Biliyorum, sıkıldınız bir haftadır Çanakkale’yi yazmamdan. Belki de bıktınız. “Başka konu mu yok,” diyenleriniz de vardır. Var tabi, olmaz mı? Ama Atatürk’ün, ” Biz oraya bir darülfünun gömdük,” dediği, sadece darülfünun değil, çocuk yaştaki liselilerimizin de henüz kendilerinin bile tanımadığı bedenlerini, ne uğruna olduğunu idrak edemeden toprağa verdiği, Türkiye’nin en muhtaç olduğu dönemde, yüz bin eğitimli, yetişmiş evladını kaybettiği, emperyalizmin bu aşağılık hevesini kursağında bıraktığımız destanı basit bir-iki kutlamayla geçirmek, geçiştirmek içime sindirebileceğim bir şey değil. Aldığım eğitimin, yaptığım görevlerin, devraldığım mirasın bana yüklediği misyon da bu değil. O yüzden gücüm yettiğince yazacağım ve unutturmamaya çalışacağım, Çanakkale’yi, Çanakkaleleri.
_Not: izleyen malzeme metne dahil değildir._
-- ==== Sys2Proof/Proofs/BarRequests.lean ====
section
/-! SUPPORT. The requests that write a bar and return it to READY (R99, R102, R118 to R120); settles O40 and O41. -/

namespace Sys2Proof.Machine

/-! ### What the bytes name (R162) -/

theorem barOf_of {x : Byte} {b : Bar} (h : x.toNat = barNo b) : barOf x = some b := by
  rw [barOf, h]
  cases b <;> rfl

theorem barOf_none {x : Byte} (h : 2 < x.toNat) : barOf x = none := by
  unfold barOf
  split <;> simp_all

theorem barOf_isSome {x : Byte} (h : x.toNat ≤ 2) : ∃ b, barOf x = some b := by
  have hcases : x.toNat = 0 ∨ x.toNat = 1 ∨ x.toNat = 2 := by omega
  rcases hcases with h | h | h
  exacts [⟨.bar0, barOf_of h⟩, ⟨.bar1, barOf_of h⟩, ⟨.bar2, barOf_of h⟩]

theorem keyOf_none {x : Byte} (h : 2 < x.toNat) : keyOf x = none := by
  unfold keyOf
  split <;> simp_all

theorem zoneOf_of {r : ZoneRequest} {key : ZoneKey} (hkey : keyOf r.key = some key) (hfirst : r.first.toNat ≤ r.last.toNat)
    (hlast : r.last.toNat ≤ 159) : zoneOf r = some ⟨r.first.toNat, r.last.toNat, key, false⟩ := by
  rw [zoneOf, hkey]
  exact if_pos ((lanesOk_iff _ _).2 ⟨hfirst, hlast⟩)

theorem zoneOf_none {r : ZoneRequest} (h : r.last.toNat < r.first.toNat ∨ 159 < r.last.toNat ∨ 2 < r.key.toNat) :
    zoneOf r = none := by
  unfold zoneOf
  split
  · next hkey =>
    refine if_neg fun hlanes => ?_
    obtain ⟨hfirst, hlast⟩ := (lanesOk_iff _ _).1 hlanes
    rcases h with h | h | h
    · omega
    · omega
    · rw [keyOf_none h] at hkey
      cases hkey
  · rfl

/-- The numeric settings of a SET_BAR are in range (R99). -/
def BarSettingsInRange (r : BarRequest) : Prop :=
  16 ≤ r.A.toNat ∧ r.A.toNat ≤ 4095 ∧ r.tOpen.toNat ≤ 20000 ∧ r.tClose.toNat ≤ 20000 ∧
    r.widen.toNat ≤ 3 ∧ 1 ≤ r.maxNoz.toNat ∧ r.maxNoz.toNat ≤ 64 ∧ 1000 ≤ r.maxon.toNat ∧
    r.maxon.toNat ≤ 100000 ∧ r.minoff.toNat ≤ 50000

/-- The settings that a SET_BAR in range writes. -/
def givenSettings (r : BarRequest) (on guard : Bool) : BarSettings where
  enabled := on
  E := r.E.toNat
  A := r.A.toNat
  tOpen := r.tOpen.toNat
  tClose := r.tClose.toNat
  mFront := r.mFront.toNat
  mBack := r.mBack.toNat
  widen := r.widen.toNat
  maxNoz := r.maxNoz.toNat
  guarded := guard
  maxon := r.maxon.toNat
  minoff := r.minoff.toNat

theorem settingsOf_of {r : BarRequest} {on guard : Bool} (hon : r.enabled.toNat = if on then 1 else 0)
    (hguard : r.guarded.toNat = if guard then 1 else 0) (hr : BarSettingsInRange r) :
    settingsOf r = some (givenSettings r on guard) := by
  rw [settingsOf, yesNo_of hon, yesNo_of hguard]
  refine if_pos ?_
  simp only [Bool.and_eq_true, decide_eq_true_eq, and_assoc]
  exact hr

theorem settingsOf_none {r : BarRequest} (h : 1 < r.enabled.toNat ∨ 1 < r.guarded.toNat ∨ ¬BarSettingsInRange r) :
    settingsOf r = none := by
  unfold settingsOf
  split
  · next on guard hon hguard =>
    refine if_neg fun hr => ?_
    simp only [Bool.and_eq_true, decide_eq_true_eq, and_assoc] at hr
    rcases h with h | h | h
    · rw [yesNo_none h] at hon
      cases hon
    · rw [yesNo_none h] at hguard
      cases hguard
    · exact h hr
  · rfl

/-! ### The bar written -/

/-- A bar without an OPEN nozzle, none of which may open, is left as it is (R122). -/
theorem BarUnit.evalAll_idle {u : BarUnit} {go : Bool} {T : Pos}
    (h : ∀ n ∈ u.nozzles, n.st ≠ .opened ∧ n.openCond go T = false) : u.evalAll go T = u := by
  have hnozzles : (u.evalAll go T).nozzles = u.nozzles := by
    rw [BarUnit.evalAll_nozzles]
    refine (List.map_congr_left fun n hn => ?_).trans (List.map_id' _)
    obtain ⟨hst, hcond⟩ := h n hn
    unfold Nozzle.eval
    split
    · simp [hcond]
    · next hopen => exact absurd hopen hst
    · rfl
  have hopening : u.opening go T = [] := List.eq_nil_iff_forall_not_mem.2 fun m hm => by
    obtain ⟨hlen, hwill⟩ := (u.mem_opening go T m).1 hm
    obtain ⟨-, hcond⟩ := h _ (List.mem_of_getElem? ((u.getElem?_nozzles m _).2 ⟨hlen, rfl⟩))
    simp [Nozzle.willOpen, hcond] at hwill
  have hclosing : (u.nozzles.zipIdx.any fun ni => ni.1.willClose go T) = false := by
    refine List.any_eq_false.2 fun ni hni hwill => (h ni.1 (List.fst_mem_of_mem_zipIdx hni)).1 ?_
    exact eq_of_beq (Bool.and_eq_true_iff.1 hwill).1
  have hzones : (u.evalAll go T).zones = u.zones := by rw [BarUnit.evalAll_zones, hopening, markFired_nil]
  have howed : (u.evalAll go T).bus.owed = u.bus.owed := by simp [BarUnit.evalAll_owed, hopening, hclosing]
  calc u.evalAll go T = { u with
        nozzles := (u.evalAll go T).nozzles
        zones := (u.evalAll go T).zones
        bus := { u.bus with owed := (u.evalAll go T).bus.owed } } := rfl
    _ = u := by rw [hnozzles, hzones, howed]

theorem barStateAfter_eq (before : BarState) (on : Bool) :
    barStateAfter before on = if on then (if before = .faulted then .faulted else .ready) else .disabled := by
  cases before <;> cases on <;> rfl

/-- A bar with other settings and the state that follows from them (R99). -/
def BarUnit.configure (u : BarUnit) (st : BarSettings) : BarUnit :=
  { u with settings := st, state := barStateAfter u.state st.enabled }

section
variable {s : State} (hm : s.lc.mode = .config) {b : Bar} {st : BarSettings}
include hm

/-- In CONFIG no nozzle may open (R122). -/
theorem State.configureBar_eq :
    s.configureBar b st = (s.setBar b (((s.bar b).configure st).evalAll false s.bpu.T)).faultIfActive b := by
  have hclosed : s.barOpen ((s.bar b).configure st) = false := by simp [State.barOpen, State.lineOpen, State.running, hm]
  rw [← hclosed]
  rfl

/-- SET_BAR at a bar whose line is inactive, or that is not READY afterwards. -/
theorem State.configureBar_quiet (hopen : ∀ n ∈ (s.bar b).nozzles, n.st ≠ .opened)
    (hline : s.pins.faultLines.get b = false ∨ st.enabled = false ∨ (s.bar b).state = .faulted) :
    s.configureBar b st = s.setBar b ((s.bar b).configure st) := by
  rw [State.configureBar_eq hm, BarUnit.evalAll_idle (u := (s.bar b).configure st) fun n hn => ⟨hopen n hn, rfl⟩,
    State.faultIfActive]
  refine if_neg ?_
  rw [State.bar_setBar_same]
  rintro ⟨hready, hactive⟩
  rcases hline with h | h | h
  · cases h.symm.trans hactive
  · rw [BarUnit.configure, barStateAfter_eq, h] at hready
    cases hready
  · rw [BarUnit.configure, barStateAfter_eq, h] at hready
    cases hst : st.enabled <;> simp [hst] at hready

/-- SET_BAR at a DISABLED bar whose line is active: the bar is faulted in the same event (R118, R119). -/
theorem State.configureBar_faults (hon : st.enabled = true) (hstate : (s.bar b).state = .disabled)
    (hactive : s.pins.faultLines.get b = true) :
    s.configureBar b st = State.faultBar (s.setBar b (((s.bar b).configure st).evalAll false s.bpu.T)) b := by
  rw [State.configureBar_eq hm, State.faultIfActive]
  refine if_pos ⟨?_, hactive⟩
  rw [State.bar_setBar_same, BarUnit.evalAll_state, BarUnit.configure, hstate, hon]
  rfl

end

/-- The fault of a bar with no live record (R119). -/
theorem State.faultBar_empty {s : State} (h : s.ft.live = []) (b : Bar) :
    s.faultBar b = ((s.faulting b).raise .driverFault (.bar b) none).settleFrom s := by
  obtain ⟨order, hperm, e⟩ := s.faultBar_eq b
  have hnone : s.liveAt b = [] := by rw [State.liveAt, h]; rfl
  rw [hnone, List.perm_nil] at hperm
  rw [e, hperm, State.dropAll_nil]

/-! ### SET_BAR -/

section
variable {r : BarRequest} {s : State}

theorem setBarOp_locked (h : s.lc.mode ≠ .config) : setBarOp r s = refuse s .wrongMode := if_pos h

variable (hm : s.lc.mode = .config)
include hm

theorem setBarOp_badValue (h : barOf r.bar = none ∨ settingsOf r = none) : setBarOp r s = refuse s .badValue := by
  rw [setBarOp, if_neg (not_not.2 hm)]
  rcases h with h | h
  · rw [h]
  · rw [h]
    cases barOf r.bar <;> rfl

theorem setBarOp_writes {b : Bar} {st : BarSettings} (hb : barOf r.bar = some b) (hst : settingsOf r = some st) :
    setBarOp r s = done (s.configureBar b st) := by
  rw [setBarOp, if_neg (not_not.2 hm), hb, hst]

end

/-- The event of a SET_BAR that faults the bar (R99, R118, R119). -/
theorem exec_setBar_faults {r : BarRequest} {b : Bar} {st : BarSettings} {s : State} (hs : Ready s) (hm : s.lc.mode = .config)
    (hlive : s.ft.live = []) (hb : barOf r.bar = some b) (hst : settingsOf r = some st) (hon : st.enabled = true)
    (hstate : (s.bar b).state = .disabled) (hactive : s.pins.faultLines.get b = true) :
    ∃ t, exec (.setBar r) s = .next t ∧ (t.bar b).state = .faulted ∧ (t.bar b).settings = st ∧
      (∀ n ∈ (t.bar b).nozzles, n.st ≠ .opened ∧ n.ivals = []) ∧ t.lc.pendingSet.getLsbD 10 = true ∧
      t.lc.mode = .config ∧ t.ft = s.ft ∧ t.link = (s.answered 10 .ok .empty).link := by
  have hop : setBarOp r (s.takenUp 10) = done ((s.takenUp 10).configureBar b st) :=
    setBarOp_writes (s := s.takenUp 10) hm hb hst
  rw [State.configureBar_faults (s := s.takenUp 10) hm hon hstate hactive] at hop
  set u := (s.takenUp 10).setBar b ((((s.takenUp 10).bar b).configure st).evalAll false (s.takenUp 10).bpu.T) with hu
  have hfault : u.faultBar b = ((u.faulting b).raise .driverFault (.bar b) none).settleFrom u :=
    State.faultBar_empty (s := u) hlive b
  obtain ⟨-, -, hft, -, hlc, hlink, -⟩ := State.settleFrom_frame ((u.faulting b).raise .driverFault (.bar b) none) u
  have hbar : (u.faultBar b).bar b = (u.bar b).faultNow := by
    rw [hfault]
    exact State.settleFrom_faulted (w := (u.faulting b).raise .driverFault (.bar b) none) rfl u
  have hub : u.bar b = (((s.takenUp 10).bar b).configure st).evalAll false (s.takenUp 10).bpu.T := State.bar_setBar_same _ _ _
  refine ⟨_, (request_ready hs (.setBar r) 10 (setBarOp r)).trans (congrArg Host.Outcome.next (State.carryOut_of hop)), ?_⟩
  change ((u.faultBar b).bar b).state = _ ∧ ((u.faultBar b).bar b).settings = _ ∧
    (∀ n ∈ ((u.faultBar b).bar b).nozzles, _) ∧ (u.faultBar b).lc.pendingSet.getLsbD 10 = true ∧
    (u.faultBar b).lc.mode = _ ∧ (u.faultBar b).ft = _ ∧ (u.faultBar b).link.form 10 .ok .empty = _
  rw [hbar, hfault, hft, hlc, hlink, State.raise_lc]
  refine ⟨rfl, ?_, fun n hn => ?_, (LineControl.raise_driverFault _ _ _ _).1, ?_, rfl, rfl⟩
  · rw [BarUnit.faultNow_settings, hub]
    rfl
  · obtain ⟨hclosed, -, hempty⟩ := BarUnit.faultNow_nozzle hn
    exact ⟨hclosed, hempty⟩
  · rw [LineControl.raise_mode]
    exact hm

/-- Settles O40. -/
theorem set_bar_writes_settings_and_state : Obligations.SET_BAR_writes_settings_and_state := by
  refine ⟨fun r b on guard s hs => ⟨fun hm => request_answered hs rfl (setBarOp_locked hm), fun hm => ?_⟩,
    fun r b st s hs hm hlive hb => exec_setBar_faults hs hm hlive (barOf_of hb)⟩
  refine ⟨fun hbad => request_answered hs rfl (setBarOp_badValue hm ?_), fun hb hon hguard hrange hline hopen => ?_⟩
  · exact hbad.imp barOf_none settingsOf_none
  · have hquiet := State.configureBar_quiet (s := { s with link := s.link.takeUp 10 }) (st := givenSettings r on guard) hm
      hopen hline
    rw [BarUnit.configure, barStateAfter_eq] at hquiet
    refine request_answered hs rfl ?_
    rw [setBarOp_writes (s := { s with link := s.link.takeUp 10 }) hm (barOf_of hb) (settingsOf_of hon hguard hrange), hquiet]
    rfl

/-! ### SET_ZONE -/

theorem keyOf_of {x : Byte} {key : ZoneKey} (h : x.toNat = match key with | .off => 0 | .watch => 1 | .normal => 2) :
    keyOf x = some key := by
  rw [keyOf, h]
  cases key <;> rfl

section
variable {r : ZoneRequest} {s : State}

theorem setZoneOp_halted (h : s.lc.mode = .halted) : setZoneOp r s = refuse s .wrongMode := if_pos h

variable (hm : s.lc.mode ≠ .halted)
include hm

theorem setZoneOp_badValue (h : barOf r.bar = none ∨ (∃ b, barOf r.bar = some b ∧ (s.bar b).zones[r.zone.toNat]? = none) ∨
    zoneOf r = none) : setZoneOp r s = refuse s .badValue := by
  rw [setZoneOp, if_neg hm]
  rcases h with hb | ⟨b, hb, hzone⟩ | hz
  · rw [hb]
  · rw [hb]
    cases zoneOf r with
    | none => rfl
    | some z => simp only [hzone]
  · rw [hz]
    cases barOf r.bar <;> rfl

theorem setZoneOp_writes {b : Bar} {z old : Zone} (hb : barOf r.bar = some b) (hz : zoneOf r = some z)
    (hold : (s.bar b).zones[r.zone.toNat]? = some old) :
    setZoneOp r s =
      (s.setBar b { s.bar b with zones := (s.bar b).zones.set r.zone.toNat z }, .ok, .fired old.fired) := by
  rw [setZoneOp, if_neg hm, hb, hz]
  simp only [hold]

end

/-! ### ENABLE_BAR -/

theorem enableBarOp_badValue {bar : Byte} {s : State} (h : 2 < bar.toNat) : enableBarOp bar s = refuse s .badValue := by
  rw [enableBarOp, barOf_none h]

section
variable {bar : Byte} {b : Bar} {s : State} (hb : barOf bar = some b)
include hb

theorem enableBarOp_halted (hm : s.lc.mode = .halted) : enableBarOp bar s = refuse s .wrongMode := by
  rw [enableBarOp, hb]
  exact if_pos hm

variable (hm : s.lc.mode ≠ .halted)
include hm

theorem enableBarOp_of :
    enableBarOp bar s =
      match (s.bar b).state with
      | .disabled => refuse s .badValue
      | .ready => done s
      | .faulted => if s.pins.faultLines.get b then refuse s .faulted else done (s.returnToReady b) := by
  rw [enableBarOp, hb]
  exact if_neg hm

theorem enableBarOp_disabled (hst : (s.bar b).state = .disabled) : enableBarOp bar s = refuse s .badValue := by
  rw [enableBarOp_of hb hm, hst]

theorem enableBarOp_ready (hst : (s.bar b).state = .ready) : enableBarOp bar s = done s := by
  rw [enableBarOp_of hb hm, hst]

theorem enableBarOp_active (hst : (s.bar b).state = .faulted) (hline : s.pins.faultLines.get b = true) :
    enableBarOp bar s = refuse s .faulted := by
  rw [enableBarOp_of hb hm, hst]
  exact if_pos hline

theorem enableBarOp_returns (hst : (s.bar b).state = .faulted) (hline : s.pins.faultLines.get b = false) :
    enableBarOp bar s = done (s.returnToReady b) := by
  rw [enableBarOp_of hb hm, hst]
  exact if_neg (by rw [hline]; decide)

end

/-- A FAULTED bar without open nozzles and intervals returns to READY as it is (R120). -/
theorem State.returnToReady_eq {s : State} {b : Bar} (h : ∀ n ∈ (s.bar b).nozzles, n.st ≠ .opened ∧ n.ivals = []) :
    s.returnToReady b = s.setBar b { s.bar b with state := .ready } := by
  unfold State.returnToReady
  dsimp only
  rw [BarUnit.evalAll_idle (u := { s.bar b with state := .ready }) fun n hn => ?_]
  obtain ⟨hst, hnone⟩ := h n hn
  exact ⟨hst, by simp [Nozzle.openCond, Nozzle.covered, hnone]⟩

/-- Settles O41. -/
theorem set_zone_and_enable_bar : Obligations.SET_ZONE_and_ENABLE_BAR := by
  intro r bar b s hs hzones
  refine ⟨fun hm => ⟨request_answered hs rfl (setZoneOp_halted hm), fun hbar => ?_⟩,
    fun hbar => request_answered hs rfl (enableBarOp_badValue hbar), fun hm => ⟨fun hbad => ?_, ?_, fun hbar => ?_⟩⟩
  · obtain ⟨c, hc⟩ := barOf_isSome hbar
    exact request_answered hs rfl (enableBarOp_halted hc hm)
  · refine request_answered hs rfl (setZoneOp_badValue (s := { s with link := s.link.takeUp 11 }) hm ?_)
    rcases hbad with hbar | ⟨hbar, hzone⟩ | hz
    · exact .inl (barOf_none hbar)
    · exact .inr (.inl ⟨b, barOf_of hbar, List.getElem?_eq_none (hzones.trans_le hzone)⟩)
    · exact .inr (.inr (zoneOf_none hz))
  · intro key old hbar hold hfirst hlast hkey
    exact request_answered hs rfl (setZoneOp_writes (s := { s with link := s.link.takeUp 11 }) hm (barOf_of hbar)
      (zoneOf_of (keyOf_of hkey) hfirst hlast) hold)
  · have hb := barOf_of hbar
    refine ⟨fun hst => request_answered hs rfl (enableBarOp_disabled hb hm hst),
      fun hst => request_answered hs rfl (enableBarOp_ready hb hm hst),
      fun hst hline => request_answered hs rfl (enableBarOp_active hb hm hst hline), fun hst hline hidle => ?_⟩
    refine request_answered hs rfl ((enableBarOp_returns (s := { s with link := s.link.takeUp 12 }) hb hm hst hline).trans ?_)
    exact congrArg done (State.returnToReady_eq (s := { s with link := s.link.takeUp 12 }) hidle)

end Sys2Proof.Machine
end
İşte bunun için, ”Savaş bir insanlık suçudur,” diyorum. Daha da ileri gidiyorum. Hayatında hiç karşılaşmamış, tanışmamış, birbirleriyle hiçbir ilişkisi olmayan insanların birbirlerini öldürmelerine karar veren, ellerine tutuşturdukları silahlarla, ”Hadi aslanım, öldür onu,” diyen, ama kendileri cepheye mümkün olan en uzak yerde, koruma altında emirler yağdıran o insanımsıların da, birer adi suçlu olduğuna inanıyorum.
Duydunuz mu, İsmail Hakkı Sunata ismini? Söyleyeyim: Hukuk Fakültesinde okuyordu. Durup dururken kendisini Çanakkale Savaşının ortasında buldu. Ömrü boyunca hümanist olmuş, ailesi onu hep insan sever olarak yetiştirmiş ama Çanakkale’ye insan öldürmeye gelmişti. Savaştı Çanakkale’de, sonra da gitti, dört yıl Doğu Cephesi’nde çarpıştı. En son, fakülteye dönerek eğitimini tamamladı.
Hem savaşıyor, hem de alışkanlığı dolayısıyla cephede bile not tutuyordu. İlk satırları şöyleydi: “Ne ben şu İngilizleri tanırım ne onlar beni. Ah, bizi böyle karşı karşıya getirmeye sebep olanlara ne diyeyim bilmem. Ahdettim ki sebepsiz yere bir kurşun atmayayım.” Ahdine sadık kalabildi mi, İsmail Hakkı? Elbette hayır. Kurşun attı insana, öldürmek için, vatanını savunmalıydı, çünkü. Sizce savaştan sonra kendini nasıl hissetti, İsmail Hakkı? Ölmemişti ama ruh sağlığı nasıldı? Neler görüyordu rüyalarında?
Çanakkale’de kara çıkartmaları artmıştı. Sultan V. Mehmed Reşad, Harbiye Nezareti’ne bir tebliğ yayımlattı. Askerlik Kanunu değişmiş, lise ikinci sınıf öğrencilerinin de askerlik hizmetine alındığı açıklanmış, kıtalara teslim olmaları istenmişti.
Önce, Galatasaray, Vefa, Kabataş ve İstanbul Lisesi öğrencileri cepheye koştular. . Ardından Anadolu’dan lise öğrencileri gelmeye başladı. Balıkesir, Bursa, Edirne, İzmir, Kastamonu, Kayseri, Kütahya, Konya, Denizli, Erzurum ve Sivas’tan 15-16 yaşındaki yavrucaklar cepheye koştu. Pek çoğu geri dönmedi. Askercilik oynamışlar ve ölmüşlerdi sanki.
Şimdi kalkmış, önce vali, sonra milletvekili olmuş bir zibidi, “Çanakkale Savaşları hiç olmamıştır. Bütün şehitlikler düzmece,” diyebiliyor. Aymazlık tamam ama vali olmuş birisi Çanakkale’de savaş olduğunu bilmeyecek kadar, salak olabilir mi? O halde neden? Nedennn? Çünkü yalakalık valilikten de karlı bir meslek.
ÖYLEYSE YAZMAYAYIM MI? YAZMAYALIM MI?